__What the task asks__
Below are the records. Retype exactly the lines between the lines holding "to QUARANTINE, its" and "the peer's (R72);", inclusive.

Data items
————
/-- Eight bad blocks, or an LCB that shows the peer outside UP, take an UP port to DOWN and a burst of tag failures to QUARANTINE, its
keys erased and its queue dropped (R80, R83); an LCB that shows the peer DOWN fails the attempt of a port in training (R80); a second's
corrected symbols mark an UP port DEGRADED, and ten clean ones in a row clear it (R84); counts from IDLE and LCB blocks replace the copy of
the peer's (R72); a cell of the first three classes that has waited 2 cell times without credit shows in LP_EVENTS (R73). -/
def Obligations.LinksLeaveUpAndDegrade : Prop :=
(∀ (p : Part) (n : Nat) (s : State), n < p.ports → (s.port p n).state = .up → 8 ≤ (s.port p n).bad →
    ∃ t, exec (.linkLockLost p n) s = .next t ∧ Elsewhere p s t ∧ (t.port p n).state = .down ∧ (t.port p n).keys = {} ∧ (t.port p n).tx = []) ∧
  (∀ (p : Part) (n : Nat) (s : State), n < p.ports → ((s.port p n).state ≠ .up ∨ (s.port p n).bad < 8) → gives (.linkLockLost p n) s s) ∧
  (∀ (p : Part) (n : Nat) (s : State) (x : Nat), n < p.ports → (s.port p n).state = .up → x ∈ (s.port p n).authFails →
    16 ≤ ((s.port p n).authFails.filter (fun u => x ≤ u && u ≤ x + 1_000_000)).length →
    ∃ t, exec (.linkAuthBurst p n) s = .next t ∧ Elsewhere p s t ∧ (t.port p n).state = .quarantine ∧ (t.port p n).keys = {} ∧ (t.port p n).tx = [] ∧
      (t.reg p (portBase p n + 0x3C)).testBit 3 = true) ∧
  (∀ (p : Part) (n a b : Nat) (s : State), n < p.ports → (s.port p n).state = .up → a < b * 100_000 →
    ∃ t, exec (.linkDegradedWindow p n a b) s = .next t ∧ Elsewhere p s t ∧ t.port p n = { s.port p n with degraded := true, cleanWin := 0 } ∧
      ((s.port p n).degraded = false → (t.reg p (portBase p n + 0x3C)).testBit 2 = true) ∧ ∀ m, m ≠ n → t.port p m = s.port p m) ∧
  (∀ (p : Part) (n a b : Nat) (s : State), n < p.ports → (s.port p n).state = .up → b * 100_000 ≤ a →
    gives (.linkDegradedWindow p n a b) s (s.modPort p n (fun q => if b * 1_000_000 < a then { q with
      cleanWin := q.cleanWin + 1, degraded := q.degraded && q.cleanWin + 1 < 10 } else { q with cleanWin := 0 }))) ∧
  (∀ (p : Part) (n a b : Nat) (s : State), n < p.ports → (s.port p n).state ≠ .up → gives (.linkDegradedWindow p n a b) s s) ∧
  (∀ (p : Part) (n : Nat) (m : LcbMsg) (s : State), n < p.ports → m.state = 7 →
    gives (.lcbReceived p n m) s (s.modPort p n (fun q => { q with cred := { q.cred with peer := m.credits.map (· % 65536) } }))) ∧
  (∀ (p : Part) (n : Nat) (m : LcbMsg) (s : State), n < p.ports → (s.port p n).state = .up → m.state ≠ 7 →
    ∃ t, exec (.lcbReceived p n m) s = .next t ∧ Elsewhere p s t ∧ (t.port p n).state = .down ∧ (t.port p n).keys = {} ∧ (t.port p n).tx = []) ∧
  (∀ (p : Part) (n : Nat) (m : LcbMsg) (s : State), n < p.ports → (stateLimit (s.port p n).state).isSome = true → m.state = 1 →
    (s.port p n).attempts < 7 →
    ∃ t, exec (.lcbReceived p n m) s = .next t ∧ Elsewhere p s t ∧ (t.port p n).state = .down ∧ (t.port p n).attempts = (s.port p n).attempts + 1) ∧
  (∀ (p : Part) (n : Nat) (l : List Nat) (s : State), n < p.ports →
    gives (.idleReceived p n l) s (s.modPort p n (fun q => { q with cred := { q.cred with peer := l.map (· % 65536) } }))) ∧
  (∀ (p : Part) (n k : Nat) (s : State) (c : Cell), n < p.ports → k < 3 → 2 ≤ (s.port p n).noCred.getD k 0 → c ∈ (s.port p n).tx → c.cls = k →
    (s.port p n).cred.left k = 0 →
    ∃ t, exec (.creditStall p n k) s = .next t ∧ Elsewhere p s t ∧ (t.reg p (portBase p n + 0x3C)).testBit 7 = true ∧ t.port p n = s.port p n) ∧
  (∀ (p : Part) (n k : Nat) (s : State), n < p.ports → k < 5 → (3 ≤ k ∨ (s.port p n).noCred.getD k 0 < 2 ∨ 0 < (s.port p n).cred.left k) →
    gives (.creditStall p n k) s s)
————
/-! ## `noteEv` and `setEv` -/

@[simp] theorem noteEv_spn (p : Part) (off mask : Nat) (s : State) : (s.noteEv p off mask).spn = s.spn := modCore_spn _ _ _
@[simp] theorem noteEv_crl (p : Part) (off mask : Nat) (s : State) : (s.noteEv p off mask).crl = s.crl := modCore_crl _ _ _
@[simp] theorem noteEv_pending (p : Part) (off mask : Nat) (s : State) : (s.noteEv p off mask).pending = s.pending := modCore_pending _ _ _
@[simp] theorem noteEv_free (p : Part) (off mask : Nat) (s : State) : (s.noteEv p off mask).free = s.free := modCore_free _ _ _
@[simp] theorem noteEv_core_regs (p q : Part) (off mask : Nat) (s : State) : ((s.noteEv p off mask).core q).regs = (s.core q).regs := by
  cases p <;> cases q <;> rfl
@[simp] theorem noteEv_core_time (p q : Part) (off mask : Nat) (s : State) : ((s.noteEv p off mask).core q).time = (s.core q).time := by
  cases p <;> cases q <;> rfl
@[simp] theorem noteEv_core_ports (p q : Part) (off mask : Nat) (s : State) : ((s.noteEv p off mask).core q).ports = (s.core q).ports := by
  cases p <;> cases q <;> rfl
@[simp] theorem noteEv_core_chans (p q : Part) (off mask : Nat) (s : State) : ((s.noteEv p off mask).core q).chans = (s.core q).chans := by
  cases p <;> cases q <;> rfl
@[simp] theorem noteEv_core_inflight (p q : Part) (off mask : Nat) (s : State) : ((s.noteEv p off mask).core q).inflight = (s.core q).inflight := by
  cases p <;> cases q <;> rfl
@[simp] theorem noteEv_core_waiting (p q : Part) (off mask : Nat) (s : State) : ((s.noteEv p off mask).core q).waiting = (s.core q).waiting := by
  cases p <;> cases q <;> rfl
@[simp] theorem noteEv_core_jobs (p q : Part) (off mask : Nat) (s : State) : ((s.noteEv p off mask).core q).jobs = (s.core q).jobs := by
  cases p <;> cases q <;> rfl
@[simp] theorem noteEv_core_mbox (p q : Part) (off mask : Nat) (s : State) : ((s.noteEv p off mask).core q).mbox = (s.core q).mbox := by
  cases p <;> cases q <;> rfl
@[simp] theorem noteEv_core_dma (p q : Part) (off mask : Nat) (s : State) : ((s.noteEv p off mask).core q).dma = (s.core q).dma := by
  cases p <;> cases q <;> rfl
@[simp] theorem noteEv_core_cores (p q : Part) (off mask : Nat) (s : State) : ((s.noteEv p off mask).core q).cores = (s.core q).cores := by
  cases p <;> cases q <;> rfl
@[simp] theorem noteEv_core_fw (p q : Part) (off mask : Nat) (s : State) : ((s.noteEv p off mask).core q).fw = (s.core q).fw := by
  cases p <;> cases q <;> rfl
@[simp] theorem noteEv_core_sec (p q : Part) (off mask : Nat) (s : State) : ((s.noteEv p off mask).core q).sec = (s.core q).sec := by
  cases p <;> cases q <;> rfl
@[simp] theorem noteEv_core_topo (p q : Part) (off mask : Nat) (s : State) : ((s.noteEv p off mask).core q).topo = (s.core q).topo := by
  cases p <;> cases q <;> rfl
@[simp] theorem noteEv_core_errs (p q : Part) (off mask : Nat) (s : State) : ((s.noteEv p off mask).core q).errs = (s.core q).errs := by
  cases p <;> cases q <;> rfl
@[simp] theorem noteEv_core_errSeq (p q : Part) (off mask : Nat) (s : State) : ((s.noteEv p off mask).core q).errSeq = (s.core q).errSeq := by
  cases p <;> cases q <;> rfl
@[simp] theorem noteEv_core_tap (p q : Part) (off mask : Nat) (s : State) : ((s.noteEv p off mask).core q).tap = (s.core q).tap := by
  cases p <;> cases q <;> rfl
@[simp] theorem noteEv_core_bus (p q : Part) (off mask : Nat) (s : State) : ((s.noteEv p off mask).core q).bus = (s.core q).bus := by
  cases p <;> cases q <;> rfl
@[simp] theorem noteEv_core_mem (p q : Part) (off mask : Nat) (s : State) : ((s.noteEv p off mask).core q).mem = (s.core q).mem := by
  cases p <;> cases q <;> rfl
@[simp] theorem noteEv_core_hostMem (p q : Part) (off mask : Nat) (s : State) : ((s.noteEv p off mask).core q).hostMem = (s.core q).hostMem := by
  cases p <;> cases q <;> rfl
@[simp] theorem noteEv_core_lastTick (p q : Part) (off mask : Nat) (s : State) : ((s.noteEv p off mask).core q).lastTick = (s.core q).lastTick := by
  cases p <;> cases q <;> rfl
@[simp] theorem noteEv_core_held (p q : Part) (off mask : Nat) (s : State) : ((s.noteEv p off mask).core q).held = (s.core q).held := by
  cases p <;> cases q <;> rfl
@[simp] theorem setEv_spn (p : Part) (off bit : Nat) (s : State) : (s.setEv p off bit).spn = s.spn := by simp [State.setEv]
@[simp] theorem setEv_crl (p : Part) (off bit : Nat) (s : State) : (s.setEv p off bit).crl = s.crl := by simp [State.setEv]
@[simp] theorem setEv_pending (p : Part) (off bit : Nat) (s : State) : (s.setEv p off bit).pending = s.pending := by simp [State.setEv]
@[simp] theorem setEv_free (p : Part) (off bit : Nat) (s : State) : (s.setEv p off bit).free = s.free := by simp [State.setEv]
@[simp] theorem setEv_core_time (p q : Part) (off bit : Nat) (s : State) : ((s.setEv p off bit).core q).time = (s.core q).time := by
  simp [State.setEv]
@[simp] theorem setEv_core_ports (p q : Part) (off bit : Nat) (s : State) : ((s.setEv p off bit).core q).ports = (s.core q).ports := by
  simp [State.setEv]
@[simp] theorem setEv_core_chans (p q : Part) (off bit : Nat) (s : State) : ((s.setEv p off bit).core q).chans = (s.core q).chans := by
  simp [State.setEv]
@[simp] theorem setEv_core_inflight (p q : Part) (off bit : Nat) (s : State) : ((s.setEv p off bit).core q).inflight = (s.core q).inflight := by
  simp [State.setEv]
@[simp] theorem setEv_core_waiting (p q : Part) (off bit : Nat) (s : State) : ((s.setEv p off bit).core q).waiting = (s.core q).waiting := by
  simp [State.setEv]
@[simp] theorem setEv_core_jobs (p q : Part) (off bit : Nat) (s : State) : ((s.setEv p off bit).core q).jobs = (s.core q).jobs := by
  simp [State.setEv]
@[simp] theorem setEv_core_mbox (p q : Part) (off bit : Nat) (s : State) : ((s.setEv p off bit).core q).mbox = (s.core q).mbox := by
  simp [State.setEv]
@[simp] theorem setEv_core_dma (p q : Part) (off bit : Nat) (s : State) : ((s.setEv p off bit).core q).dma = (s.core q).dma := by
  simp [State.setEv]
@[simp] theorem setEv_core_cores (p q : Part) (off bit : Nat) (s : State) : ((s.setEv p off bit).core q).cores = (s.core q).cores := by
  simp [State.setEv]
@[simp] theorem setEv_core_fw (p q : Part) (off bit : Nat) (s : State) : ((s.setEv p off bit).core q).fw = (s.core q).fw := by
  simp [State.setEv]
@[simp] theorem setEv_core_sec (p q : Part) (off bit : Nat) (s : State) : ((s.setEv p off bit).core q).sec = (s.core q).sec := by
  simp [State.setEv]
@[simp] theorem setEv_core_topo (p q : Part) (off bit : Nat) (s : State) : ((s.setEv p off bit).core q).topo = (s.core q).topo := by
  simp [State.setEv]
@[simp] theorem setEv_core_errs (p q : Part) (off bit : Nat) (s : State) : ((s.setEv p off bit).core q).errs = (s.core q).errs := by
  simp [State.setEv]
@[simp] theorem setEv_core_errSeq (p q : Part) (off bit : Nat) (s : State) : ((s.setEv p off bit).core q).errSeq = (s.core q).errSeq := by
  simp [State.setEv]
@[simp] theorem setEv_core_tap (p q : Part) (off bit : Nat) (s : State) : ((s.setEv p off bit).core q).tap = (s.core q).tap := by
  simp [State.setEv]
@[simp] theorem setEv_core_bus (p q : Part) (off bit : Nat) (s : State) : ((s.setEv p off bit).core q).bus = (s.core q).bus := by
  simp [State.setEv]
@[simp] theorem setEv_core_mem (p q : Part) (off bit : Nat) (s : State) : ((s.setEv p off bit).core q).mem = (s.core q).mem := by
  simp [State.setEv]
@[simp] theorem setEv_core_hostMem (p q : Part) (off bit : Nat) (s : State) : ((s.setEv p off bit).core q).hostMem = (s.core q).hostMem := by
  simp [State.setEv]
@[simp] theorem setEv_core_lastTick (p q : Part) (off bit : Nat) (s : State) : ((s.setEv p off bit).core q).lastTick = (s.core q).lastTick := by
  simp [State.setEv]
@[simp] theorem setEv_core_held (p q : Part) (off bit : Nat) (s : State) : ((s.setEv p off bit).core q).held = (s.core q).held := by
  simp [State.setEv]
————
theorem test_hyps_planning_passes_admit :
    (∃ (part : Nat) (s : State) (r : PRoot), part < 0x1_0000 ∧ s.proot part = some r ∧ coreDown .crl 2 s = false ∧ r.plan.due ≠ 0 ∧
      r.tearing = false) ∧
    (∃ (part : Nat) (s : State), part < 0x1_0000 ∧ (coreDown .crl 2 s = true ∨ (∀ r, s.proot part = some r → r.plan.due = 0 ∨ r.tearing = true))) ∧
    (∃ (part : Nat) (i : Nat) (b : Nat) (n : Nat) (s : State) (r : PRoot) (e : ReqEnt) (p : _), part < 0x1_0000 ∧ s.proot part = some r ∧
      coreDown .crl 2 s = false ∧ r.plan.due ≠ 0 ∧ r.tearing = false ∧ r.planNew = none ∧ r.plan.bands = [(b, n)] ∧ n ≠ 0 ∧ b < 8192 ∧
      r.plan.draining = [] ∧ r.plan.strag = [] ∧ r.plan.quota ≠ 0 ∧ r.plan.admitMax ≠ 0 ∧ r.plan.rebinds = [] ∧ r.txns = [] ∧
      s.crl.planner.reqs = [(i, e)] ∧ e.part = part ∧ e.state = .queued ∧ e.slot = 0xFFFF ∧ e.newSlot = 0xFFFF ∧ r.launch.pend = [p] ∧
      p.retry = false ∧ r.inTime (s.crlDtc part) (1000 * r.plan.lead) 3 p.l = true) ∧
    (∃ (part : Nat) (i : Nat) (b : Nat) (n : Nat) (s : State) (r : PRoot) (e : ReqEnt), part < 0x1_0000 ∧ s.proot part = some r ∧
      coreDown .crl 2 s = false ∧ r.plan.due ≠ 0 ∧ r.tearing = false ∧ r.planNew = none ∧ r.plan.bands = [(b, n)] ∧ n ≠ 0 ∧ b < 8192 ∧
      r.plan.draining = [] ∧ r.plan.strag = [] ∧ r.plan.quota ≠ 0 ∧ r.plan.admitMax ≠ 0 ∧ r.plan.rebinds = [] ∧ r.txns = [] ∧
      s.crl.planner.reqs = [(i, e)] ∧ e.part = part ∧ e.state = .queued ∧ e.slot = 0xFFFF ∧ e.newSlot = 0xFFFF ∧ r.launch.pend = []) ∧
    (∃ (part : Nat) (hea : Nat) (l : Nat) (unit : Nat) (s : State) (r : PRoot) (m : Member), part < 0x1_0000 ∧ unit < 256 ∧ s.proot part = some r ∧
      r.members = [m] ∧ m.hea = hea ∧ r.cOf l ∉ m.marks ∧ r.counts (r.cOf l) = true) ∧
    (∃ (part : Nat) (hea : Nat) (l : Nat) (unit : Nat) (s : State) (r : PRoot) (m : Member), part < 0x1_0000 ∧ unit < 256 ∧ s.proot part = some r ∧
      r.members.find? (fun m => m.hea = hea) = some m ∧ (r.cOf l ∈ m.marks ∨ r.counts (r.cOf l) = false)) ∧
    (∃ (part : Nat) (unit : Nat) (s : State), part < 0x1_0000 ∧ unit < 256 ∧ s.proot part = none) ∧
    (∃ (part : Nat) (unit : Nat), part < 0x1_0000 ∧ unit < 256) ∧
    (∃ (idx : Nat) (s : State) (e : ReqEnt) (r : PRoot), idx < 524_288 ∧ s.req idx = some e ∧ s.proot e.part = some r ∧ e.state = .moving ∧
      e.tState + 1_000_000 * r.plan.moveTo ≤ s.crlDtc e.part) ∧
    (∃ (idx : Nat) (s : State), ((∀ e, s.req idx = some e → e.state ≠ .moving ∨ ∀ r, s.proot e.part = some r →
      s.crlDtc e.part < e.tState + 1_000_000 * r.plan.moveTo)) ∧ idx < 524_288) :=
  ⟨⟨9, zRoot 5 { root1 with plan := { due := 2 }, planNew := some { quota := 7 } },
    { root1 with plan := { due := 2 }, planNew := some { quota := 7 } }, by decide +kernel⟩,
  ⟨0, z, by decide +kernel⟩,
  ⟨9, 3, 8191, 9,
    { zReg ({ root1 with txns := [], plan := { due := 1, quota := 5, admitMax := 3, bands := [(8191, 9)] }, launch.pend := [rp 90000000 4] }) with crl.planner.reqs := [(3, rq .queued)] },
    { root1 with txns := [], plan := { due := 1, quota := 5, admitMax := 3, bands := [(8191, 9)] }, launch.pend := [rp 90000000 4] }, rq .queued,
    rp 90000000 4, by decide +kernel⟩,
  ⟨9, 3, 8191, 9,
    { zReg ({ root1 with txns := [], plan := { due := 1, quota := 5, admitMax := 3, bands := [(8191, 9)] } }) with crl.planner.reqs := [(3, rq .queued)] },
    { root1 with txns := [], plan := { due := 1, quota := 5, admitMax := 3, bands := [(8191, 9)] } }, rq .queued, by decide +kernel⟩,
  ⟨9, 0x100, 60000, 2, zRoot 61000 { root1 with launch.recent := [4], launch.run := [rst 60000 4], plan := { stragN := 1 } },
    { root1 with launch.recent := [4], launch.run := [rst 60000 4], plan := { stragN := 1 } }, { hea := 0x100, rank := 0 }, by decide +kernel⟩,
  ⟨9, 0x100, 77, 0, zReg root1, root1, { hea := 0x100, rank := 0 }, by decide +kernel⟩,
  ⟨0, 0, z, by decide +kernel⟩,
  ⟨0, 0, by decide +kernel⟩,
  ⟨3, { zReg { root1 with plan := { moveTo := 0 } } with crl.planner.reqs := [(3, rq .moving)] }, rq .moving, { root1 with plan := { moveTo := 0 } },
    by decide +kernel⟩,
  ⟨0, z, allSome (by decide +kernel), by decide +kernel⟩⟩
————
__Solution below__
/-- Eight bad blocks, or an LCB that shows the peer outside UP, take an UP port to DOWN and a burst of tag failures to QUARANTINE, its
keys erased and its queue dropped (R80, R83); an LCB that shows the peer DOWN fails the attempt of a port in training (R80); a second's
corrected symbols mark an UP port DEGRADED, and ten clean ones in a row clear it (R84); counts from IDLE and LCB blocks replace the copy of
the peer's (R72); a cell of the first three classes that has waited 2 cell times without credit shows in LP_EVENTS (R73). -/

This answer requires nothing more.